10 Best Edible Flowers to Know and Grow
Have you ever wondered what kind of flowers you can grow to eat? Check out this list of 10 best edible flowers from our collection.
Your vegetable garden provides a bountiful harvest every summer, but have you considered that some of the flowers in your landscape might be edible, too? You might be surprised to learn that some common plants in your garden can provide edible flowers for your cakes, cocktails, salads and more. While they need to be consumed in small amounts, a floral flourish can transform a ho-hum dish into something extra special.
Not all flowers are edible, of course, so you’ll first need to be absolutely sure of the identity of any plant before you consume it. Only eat flowers that are grown organically and haven’t been treated with any pesticides. Rinse them in cold water and inspect for bugs before you cook with them. In almost all cases with edible flowers, only the petals are edible, so you’ll want to be sure to remove the stamens and pistil when preparing them. Pick the flowers you plan to use in a recipe in the morning when their essential oils and moisture levels are at their peak.

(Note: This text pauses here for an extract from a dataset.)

-- ==== Sys2Proof/Machine/RegNames.lean ====
section
/-! DEFINITION. The window byte addresses of the block registers, under the names the spec gives them: page times 0x1000 plus offset (R38), one abbreviation per row of the register tables. -/

namespace Sys2Proof.Machine.Reg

Let’s take a look at ten varieties of edible flowers you can grow in your garden and enjoy as a unique new flourish for your recipes.
EDIBLE FLOWERS OF HERBS AND FRUITS
You’ll find many types of Alliums available at garden centers. Some are grown mainly for harvesting as an herb and others are typically enjoyed more for their ornamental characteristics. Regardless, they are all edible. You’ll find the intensity of their onion or garlic flavor varies among cultivars and depends which part of the plant you consume. For instance, Allium flowers tend to have a stronger flavor than the leaves. The flowers can be used to flavor oils for dipping or drizzling over pasta. The leaves can be chopped and sprinkled over baked potatoes, salads or pizza.

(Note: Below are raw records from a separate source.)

/-- Block registers of page 0x040 (NBP). -/
def rows040 : List RegRow :=
  [ { off := 0x40, stride := 0x4, count := 3, rwb := 0x17, rng := [(0, 3, 0, 6)] }  -- BAND (R146)
  , { off := 0x4C, rwl := 0x7 }  -- NB_CTL (R146)
  , { off := 0x50, rwl := 0xFF, reset := 0x60, rng := [(0, 8, 32, 224)] } ]  -- DET_CFG (R146)

/-- Block registers of page 0x041 (NBP). -/
def rows041 : List RegRow :=
  [ { off := 0x40, rwl := 0xFFFFFF01, reset := 0x4080400, rng := [(8, 8, 1, 255), (16, 8, 1, 63), (24, 8, 2, 64)] }  -- MAP_CFG (R185)
  , { off := 0x44, stride := 0x4, count := 3, rwb := 0x1FF }  -- SEL (R185)
  , { off := 0x50, rwl := 0xFFFFFFFF, reset := 0x8061406, rng := [(0, 8, 1, 40), (8, 8, 5, 90), (16, 8, 1, 20), (24, 8, 1, 64)] }  -- EST_CFG (R185)
  , { off := 0x54, rwl := 0xFF, reset := 0x6, rng := [(0, 8, 0, 40)] }  -- EST_CFG2 (R185)
  , { off := 0x80, rw := 0x7FFFFF } ]  -- WIN_SEL (R185)

/-- Block registers of page 0x043 (NBP). -/
def rows043 : List RegRow :=
  [ { off := 0x40, rwl := 0xFFFF, reset := 0x456, rng := [(0, 8, 60, 120), (8, 8, 1, 20)] }  -- CSMA_C_CFG0 (R148)
  , { off := 0x44, rwl := 0xFFFFFFFF, reset := 0x7D03E8, rng := [(0, 16, 1, 1000), (16, 16, 125, 1000)] } ]  -- CSMA_C_CFG1 (R148)

/-- Block registers of page 0x050 (BBP). -/
def rows050 : List RegRow :=
  [ { off := 0x40, rwl := 0x3F, reset := 0x38, rng := [(4, 2, 1, 3)] }  -- BB_CTL (R172)
  , { off := 0x44, rwl := 0xFF, reset := 0x60, rng := [(0, 8, 32, 224)] } ]  -- DET_CFG (R172)

/-- Block registers of page 0x051 (BBP). -/
def rows051 : List RegRow :=
  [ { off := 0x40, rwl := 0xFFFFFF01, reset := 0x4080400, rng := [(8, 8, 1, 255), (16, 8, 1, 63), (24, 8, 2, 64)] }  -- MAP_CFG (R185)
  , { off := 0x44, stride := 0x4, count := 3, rwb := 0x1FF }  -- SEL (R185)
  , { off := 0x50, rwl := 0xFFFFFFFF, reset := 0x8061406, rng := [(0, 8, 1, 40), (8, 8, 5, 90), (16, 8, 1, 20), (24, 8, 1, 64)] }  -- EST_CFG (R185)
  , { off := 0x54, rwl := 0xFF, reset := 0x6, rng := [(0, 8, 0, 40)] }  -- EST_CFG2 (R185)
  , { off := 0x80, rw := 0x7FFFFF } ]  -- WIN_SEL (R185)

/-- Block registers of page 0x053 (BBP). -/
def rows053 : List RegRow :=
  [ { off := 0x40, rwl := 0xFFFFFF03, reset := 0x3C5003, rng := [(8, 8, 40, 120), (16, 16, 1, 3600)] } ]  -- ISP_CFG (R174)

/-- Block registers of page 0x060 (MAC). -/
def rows060 : List RegRow :=
  [ { off := 0x40, rwl := 0x3, rng := [(0, 2, 0, 2)] }  -- MAC_CTL (R230)
  , { off := 0x44, rwb := 0xFFFFF37, reset := 0x601212, rng := [(0, 3, 0, 4), (4, 2, 1, 3), (8, 4, 1, 15), (12, 4, 1, 8), (16, 12, 5, 3071)] }  -- SF_CFG (R230)
  , { off := 0x48, rwl := 0xFFFF }  -- NET_ID (R230)
  , { off := 0x4C, rwl := 0xFFFFF, reset := 0x68346, rng := [(0, 8, 40, 120), (8, 4, 1, 8), (12, 4, 4, 10), (16, 4, 1, 15)] }  -- CS_CFG (R230)
  , { off := 0x50, rwl := 0xF3FF, reset := 0x2334, rng := [(0, 4, 1, 15), (4, 4, 1, 15), (12, 4, 1, 15)] } ]  -- LL_CFG (R265)

/-- Block registers of page 0x061 (MAC). -/
def rows061 : List RegRow :=
  [ { off := 0x40, rw := 0x1F } ]  -- SCHED_SEL (R231)

/-- Block registers of page 0x062 (MAC). -/
def rows062 : List RegRow :=
  [ { off := 0x40, rwl := 0x7FFFFF }  -- UP_CFG (R232)
  , { off := 0x44, rwl := 0xFFFF }  -- UP_NET (R232)
  , { off := 0x48, rwl := 0xFFFF, reset := 0x64, rng := [(0, 16, 5, 2000)] } ]  -- UP_WIN (R232)

/-- Block registers of page 0x063 (MAC). -/
def rows063 : List RegRow :=
  [ { off := 0x40, reset := 0x2 }  -- SF_STAT (R233)
  , { off := 0x9C, reset := 0xFFFFE }  -- OWN_ADDR (R266)
  , { off := 0xA0, rw := 0x3F } ]  -- NBR_SEL (R266)

/-- Block registers of page 0x070 (NET). -/
def rows070 : List RegRow :=
  [ { off := 0x40, rwl := 0x3FFFFFF, reset := 0x1190243, rng := [(0, 4, 1, 15), (4, 4, 1, 8), (8, 8, 1, 255), (16, 8, 2, 255)] }  -- NET_CFG (R298)
  , { off := 0x44, rwl := 0xFFFFFF, reset := 0x100804, rng := [(0, 8, 1, 255), (8, 8, 1, 255), (16, 8, 1, 255)] }  -- RCPT_CFG (R298)
  , { off := 0x48, rwl := 0xFFFFFF, reset := 0x40F278, rng := [(12, 4, 1, 15), (16, 8, 1, 255)] }  -- ROUTE_CFG (R298)
  , { off := 0x4C, rwl := 0xFF07FF, reset := 0x10028F, rng := [(0, 4, 1, 15), (4, 4, 1, 15), (8, 3, 1, 7), (16, 8, 1, 255)] }  -- FLOOD_CFG (R298)
  , { off := 0x50, rwl := 0xFFF7, reset := 0x2282, rng := [(1, 2, 1, 3), (12, 4, 1, 15)] } ]  -- COOP_CFG (R298)

/-- Block registers of page 0x071 (NET). -/
def rows071 : List RegRow :=
  [ { off := 0x40, rw := 0xFFFFF, rng := [(0, 20, 0, 1048559)] } ]  -- EP_SEL (R299)

/-- Block registers of page 0x078 (SRV). -/
def rows078 : List RegRow :=
  [ { off := 0x40, rwl := 0x1 }  -- SRV_CTL (R373)
  , { off := 0x44, rwb := 0xFF }  -- SRV_IN (R373)
  , { off := 0x48, rwl := 0xF, reset := 0x1 }  -- SURV_PORTS (R373)
  , { off := 0x4C, rwl := 0xFF01, reset := 0x4001, rng := [(8, 8, 1, 255)] }  -- REC_CFG (R373)
  , { off := 0x50, rwl := 0x1FF, reset := 0x10C, rng := [(0, 8, 0, 40)] }  -- SUPP_CFG (R373)
  , { off := 0x400, stride := 0x8, count := 32, rwb := 0xFFFFFFF }  -- XDCR word 0 (R373)
  , { off := 0x404, stride := 0x8, count := 32, rwb := 0xFFFF } ]  -- XDCR word 1 (R373)

/-- Block registers of page 0x07B (SRV). -/
def rows07B : List RegRow :=
  [ { off := 0x40, rwl := 0xFFF0FFF, reset := 0x3060C3C, rng := [(0, 8, 60, 90), (8, 4, 1, 15), (16, 8, 2, 40), (24, 4, 1, 15)] }  -- CHK_CFG (R375)
  , { off := 0x4C, stride := 0x4, count := 4, reset := 0xFFFF } ]  -- LB_LAST (R375)

/-- Block registers of page 0x07C (SRV). -/
def rows07C : List RegRow :=
  [ { off := 0x40, rwl := 0x7F11FF, reset := 0x190040, rng := [(0, 9, 16, 511), (16, 7, 0, 100)] } ]  -- CAP_CFG (R375)

/-- Block registers of page 0x07D (SRV). -/
def rows07D : List RegRow :=
  [ { off := 0x48, reset := 0xFFFFFFFF } ]  -- SUPP_LAST (R375)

We offer two varieties of hardy perennial ornamental onions: ‘Serendipity’ and ‘Millenium’. Though they are grown more for their good looks, they are edible and have a milder flavor than herbal chives.
When you think of using basil as an herb, you probably think of harvesting the leaves. But did you know that basil flowers are also edible? Next time your basil starts to flower, pick a few of the tiny blossoms and sprinkle them over your caprese salad, pasta or bruschetta. Their flavor will be similar to the leaves but will be less intense and oh so pretty!

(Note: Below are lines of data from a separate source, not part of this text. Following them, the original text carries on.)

-- ==== Sys2Proof/Machine/State.lean ====
section
/-! DEFINITION. The state of the CM9640 as plain data: the register map, and the state behind the registers, one structure per unit. -/

namespace Sys2Proof.Machine

/-- Why a step stops with a fault. No meaning of this model raises one (NOTES.md, Stops). -/
inductive Fault where
  /-- Raised by nothing: kept so that the type is not empty. Safe. -/
  | none
deriving DecidableEq, Repr

/-- Why a step refuses a command. -/
inductive Refusal where
  /-- Raised by an arm of `exec` whose command has no meaning yet. Safe: the machine stops. -/
  | notModelled (mnemonic : String)
deriving DecidableEq, Repr

/-- What a page holds behind its header registers (R40 to R54): the lock key and state, the bank roles, a pending swap, a copy, a soft reset, and the open fault window. -/
structure PageSt where
  /-- `LOCK` is engaged by the key `key` (R45). -/
  keyed : Bool := false
  key : Word := 0
  /-- `LOCK.POLICY`: engaged by the security policy (R45). -/
  policy : Bool := false
  /-- `LOCK.WRONG` (R45). -/
  wrong : Nat := 0
  /-- `BANK_STAT.ACTIVE` (R50). -/
  active : Nat := 0
  /-- `BANK_STAT.PEND` for a solo swap (R53). -/
  soloPend : Bool := false
  /-- `BANK_STAT.PEND` for a swap of this group (R57). -/
  groupPend : Option Nat := none
  /-- `BANK_STAT.DIRTY` (R41). -/
  dirty : Bool := false
  /-- `BANK_STAT.COPYING` (R51). -/
  copying : Bool := false
  /-- `BANK_STAT.EPOCH` (R41). -/
  epoch : Nat := 0
  /-- Shadow writes held for the end of the copy, oldest first: address and value (R51). -/
  held : List (Nat × Word) := []
  /-- Edge at which the pending solo swap was accepted (R52). -/
  reqAt : Nat := 0
  /-- Line time of the solo swap's request, from which its trigger instant is found (R52). -/
  reqLt : Nat := 0
  /-- Fabric cycle of the last swap, plus one (R54); 0 before any. -/
  swapCycle : Nat := 0
  /-- The band plans that the swaps of an NBP CFG page replaced, by conductor, each with its fabric cycle plus one, latest first; frames in progress keep them (R120). -/
  was : List (Nat × List Nat) := []
  /-- `BLK_STAT.SRST_ACTIVE` (R44). -/
  srst : Bool := false
  /-- A swap was withdrawn by the soft reset: `SWAP_FAILED` is set when it completes (R44). -/
  srstFail : Bool := false
  /-- First cycle, length and threshold of the open fault window (R537). -/
  winFrom : Nat := 0
  winLen : Nat := 0
  winThr : Nat := 0
  /-- Fabric cycle in which hardware last set `INT_CAUSE` bits, plus one, and those bits (R15). -/
  setCycle : Nat := 0
  setBits : Word := 0
  /-- Fabric cycle in which `FAULT_STAT.LASTING` was last set, plus one (R15). -/
  lastAt : Nat := 0
deriving DecidableEq, Repr

/-- A register write or a store of the present fabric cycle: first address, bytes, master, and whether it carries a fixture deadline (R33, R48). -/
structure ArbRec where
  addr : Nat
  len : Nat
  m : Nat
  dl : Bool
deriving DecidableEq, Repr

/-- A swap group behind `GRP_CTL` to `GRP_SWAP_LT_HI` (R55 to R59). -/
structure GroupSt where
  pend : Bool := false
  members : List Nat := []
  reqAt : Nat := 0
  reqLt : Nat := 0
deriving DecidableEq, Repr

/-- A scorebook record (R418). -/
structure ScbRec where
  lt : Nat
  utc : Nat
  src : Nat
  event : Nat
  sev : Nat
  rep : Nat
  detail : List Byte
deriving DecidableEq, Repr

We offer two types of Italian sweet basil for your herb garden: Amazel Basil® and Pesto Besto™. If it’s the flowers you are after, you will find that Pesto Besto typically blooms slightly earlier than Amazel Basil.
You’ve probably already guessed by this plant’s sweet, fruity fragrance that its foliage is edible. True to its common name, it really does smell like pineapple! The young shoots are quite aromatic and make a wonderful flavoring in cakes, sweet breads, spreads, smoothies, tea, cocktails and ice cream.
We offer a type of pineapple sage that is both ornamental and edible: Rockin’® ‘Golden Delicious’. If you garden where the season is long, you’ll get to enjoy its bright red flowers in the fall. Like the leaves, they are also edible and can be used to bring color and unique flavor to your favorite fall recipes.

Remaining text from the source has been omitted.